How to track your fitness activities with Tableau

I did it! I completed the “Walk 1000 mile challenge.” This year, I walked and ran for over 1000 miles (1609km for those of us who do metric). I recorded every time I walked for the sake of walking: this included long hikes in the Alps, extended walks to and from school, or heading between meetings on foot instead of public transport. I’ve averaged over 4.5km a day (2.7miles) and the end result? I feel great. As I write I’m at 1675km with 25 days left of the year!

With my daughter on one of the 373 tracked activities I did this year!

Also: I tracked it all using Tableau, Strava, IFTTT and Google Sheets. And you can do it too: it’s easy! Here’s how. The trick is to get your data into a Google Sheet. Earlier this year I showed how to use a Strava Web Data Connector to build Strava art. You could use that connector to achieve the same thing, but this is much much easier.

I then use an IFTTT Applet to connect Strava to a Google Sheet. Whenever an activity is completed, IFTTT sends summary info to a Google Sheet. The data I use for my workbook requires the following fields:

  • CreatedAt: when the activity started
  • Name: the name I gave the activity in Strava
  • ActivityType: Run/Walk etc.
  • DistanceMeters: how far I went
  • ElapsedTimeInSeconds: how long I took
  • LinkToActivity: the URL of the activity
This is what my Google Sheet looks like

Now you’re tracking your data! That step will all happen automatically. Next you need to connect Tableau to your Google Sheet.

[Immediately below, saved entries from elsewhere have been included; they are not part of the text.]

/-- A skip on equal (41_register_immediate.md R110, 42_register_register.md R125). -/
theorem State.toNat_skipIf_aluEq_pc (s : State) (a b : Byte) :
    (s.skipIf (aluEq a b)).pc.toNat = if a = b then (s.pc.toNat + 2) % 65536 else s.pc.toNat := by
  simp only [State.toNat_skipIf_pc, aluEq, decide_eq_true_eq]

/-- A skip on not equal, its complement (41_register_immediate.md R111, 42_register_register.md R135). -/
theorem State.toNat_skipIf_not_aluEq_pc (s : State) (a b : Byte) :
    (s.skipIf (!aluEq a b)).pc.toNat = if a = b then s.pc.toNat else (s.pc.toNat + 2) % 65536 := by
  simp only [State.toNat_skipIf_pc, aluEq, Bool.not_eq_true', decide_eq_false_iff_not, ite_not]

/-! ### The operations -/

section
variable (s : State) (x : Nibble) (nn : Byte)

theorem exec_seImm : exec (.seImm x nn) s = .next (s.skipIf (aluEq (s.reg x) nn)) := rfl

theorem exec_sneImm : exec (.sneImm x nn) s = .next (s.skipIf (!aluEq (s.reg x) nn)) := rfl

theorem exec_ldImm : exec (.ldImm x nn) s = .next (s.setV x nn) := rfl

theorem exec_addImm : exec (.addImm x nn) s = .next (s.setV x (aluAddi (s.reg x) nn)) := rfl

end

/-- The sum is narrowed to 8 bits (42_register_register.md R120). -/
@[simp] theorem toNat_aluAddi (a b : Byte) : (aluAddi a b).toNat = (a.toNat + b.toNat) % 256 :=
  BitVec.toNat_ofNat _ _

theorem State.setV_reg_same (s : State) (x : Nibble) (b : Byte) : (s.setV x b).reg x = b := by
  simp

theorem State.setV_reg_of_ne (s : State) {x r : Nibble} (b : Byte) (h : r ≠ x) : (s.setV x b).reg r = s.reg r := by
  simp [h]

/-- Settles O21: leading nibbles 3 and 4 decode to the skips on one comparison and on its negation. -/
theorem immediateSkips : Obligations.ImmediateSkips :=
  ⟨fun _ hl => decodeWord_of_lead_3 hl, fun _ hl => decodeWord_of_lead_4 hl,
    fun s x nn => ⟨_, _, exec_seImm s x nn, exec_sneImm s x nn, s.toNat_skipIf_aluEq_pc _ _,
      s.toNat_skipIf_not_aluEq_pc _ _, s.skipIf_sameExcept _, s.skipIf_sameExcept _⟩⟩

/-- Settles O23: leading nibble 7 decodes to `ADD_IMM`, which writes the narrowed sum to `V[X]` alone. -/
theorem addImmediateWrapsWithoutFlag : Obligations.AddImmediateWrapsWithoutFlag := by
  refine ⟨fun _ hl => decodeWord_of_lead_7 hl, fun s x nn => ⟨_, exec_addImm s x nn, ?sum, ?others, ?frame⟩⟩
  case sum => rw [State.setV_reg_same, toNat_aluAddi]
  case others => exact fun _ hr => s.setV_reg_of_ne _ hr
  case frame => exact s.setV_sameExcept x _

/-- Settles O22: leading nibble 6 decodes to `LD_IMM`, which writes `NN` to `V[X]` alone. -/
theorem loadImmediateSetsVx : Obligations.LoadImmediateSetsVx :=
  ⟨fun _ hl => decodeWord_of_lead_6 hl,
    fun s x nn => ⟨_, exec_ldImm s x nn, fun r => s.setV_reg x r nn, s.setV_sameExcept x nn⟩⟩

end Sys2Proof.Machine
end

section
/-! PROOFS of the family `42_register_register.md`: the dispatch of leading nibble 8, a result written with its flag, and
the values of the ALU functions. -/

namespace Sys2Proof

/-- Leading nibble 8 at a known trailing nibble, where the second-level dispatch computes (30_encoding.md R86). -/
theorem decodeWord_of_lead_8_trailing {w : Word} {n : Nibble} (hl : leadNibble w = 0x8#4) (hn : fieldN w = n) :
    decodeWord w = decodeFamily8 (fieldX w) (fieldY w) n :=
  hn ▸ decodeWord_of_lead_8 hl

namespace Machine

/-! ### A result written with its flag (42_register_register.md R124) -/

/-- Both writes of a result go to the registers. -/
theorem State.setResult_sameExcept (s : State) (x : Nibble) (rf : Byte × Bool) :
    SameExcept [.v] s (s.setResult x rf) := by
  intro p hp
  cases p
  case v => exact absurd (List.mem_singleton_self _) hp
  all_goals simp [SamePart]

/-- The flag is written last, so it stands in `V[15]` whatever the destination. -/
theorem State.setResult_reg_flag (s : State) (x : Nibble) (rf : Byte × Bool) :
    (s.setResult x rf).reg 15#4 = flagByte rf.2 := by
  rw [State.setResult_reg, if_pos rfl]

theorem State.setResult_reg_dest (s : State) {x : Nibble} (rf : Byte × Bool) (hx : x ≠ 15#4) :
    (s.setResult x rf).reg x = rf.1 := by
  rw [State.setResult_reg, if_neg hx, if_pos rfl]

theorem State.setResult_reg_of_ne (s : State) {x r : Nibble} (rf : Byte × Bool) (hx : r ≠ x) (hf : r ≠ 15#4) :
    (s.setResult x rf).reg r = s.reg r := by
  rw [State.setResult_reg, if_neg hf, if_neg hx]

/-! ### The ALU functions: result, then flag (42_register_register.md R120) -/

section
variable (a b : Byte)

theorem toNat_aluAdd : (aluAdd a b).1.toNat = (a.toNat + b.toNat) % 256 := BitVec.toNat_ofNat _ _

theorem flagByte_aluAdd : flagByte (aluAdd a b).2 = if a.toNat + b.toNat > 255 then 1#8 else 0#8 := by
  simp only [flagByte, aluAdd, decide_eq_true_eq]

/-- The bit vector's difference is the integer one, narrowed. -/
theorem toNat_aluSub : ((aluSub a b).1.toNat : Int) = (a.toNat - b.toNat : Int) % 256 := by
  have narrowed : (aluSub a b).1.toNat = (256 - b.toNat + a.toNat) % 256 := BitVec.toNat_sub a b
  have := b.isLt
  omega

theorem flagByte_aluSub : flagByte (aluSub a b).2 = if a.toNat < b.toNat then 0#8 else 1#8 := by
  simp only [flagByte, aluSub, Bool.not_eq_true', decide_eq_false_iff_not, ite_not]

/-- The reverse subtraction is the subtraction with its operands exchanged. -/
theorem aluSubn_eq_aluSub : aluSubn a b = aluSub b a := rfl

theorem toNat_flagByte (f : Bool) : (flagByte f).toNat = f.toNat := by
  cases f <;> rfl

theorem toNat_aluShr : (aluShr a).1.toNat = a.toNat / 2 := by
  rw [aluShr, BitVec.toNat_ushiftRight, Nat.shiftRight_one]

/-- Bit 0 is the remainder modulo 2. -/
theorem toNat_flagByte_aluShr : (flagByte (aluShr a).2).toNat = a.toNat % 2 := by
  rw [toNat_flagByte, aluShr, BitVec.getLsbD, Nat.toNat_testBit, pow_zero, Nat.div_one]

theorem toNat_aluShl : (aluShl a).1.toNat = a.toNat * 2 % 256 := by
  rw [aluShl, BitVec.toNat_shiftLeft, Nat.shiftLeft_eq, pow_one]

That’s you all set. At this point, you can build your own analysis. Or you could download my workbook and replace the data source with your own.

The workbook has lots of views, designed especially for mobile viewing. I used this dashboard to write some earlier posts this year on designing for mobile.

I hope you’ve enjoyed this. Should you track your own data? The most important thing to do is be healthy. I highly recommend you try the “Walk 1000 mile challenge” – it’s been very rewarding. I personally find the data aspect fascinating, especially looking at the last 7 days activity, and the average daily distance as they changed over the year.

Some people track their walking using pen and paper. That’s fine! Others, of course, don’t track it at all, and just walk for the sake of it. Whatever you do: get walking!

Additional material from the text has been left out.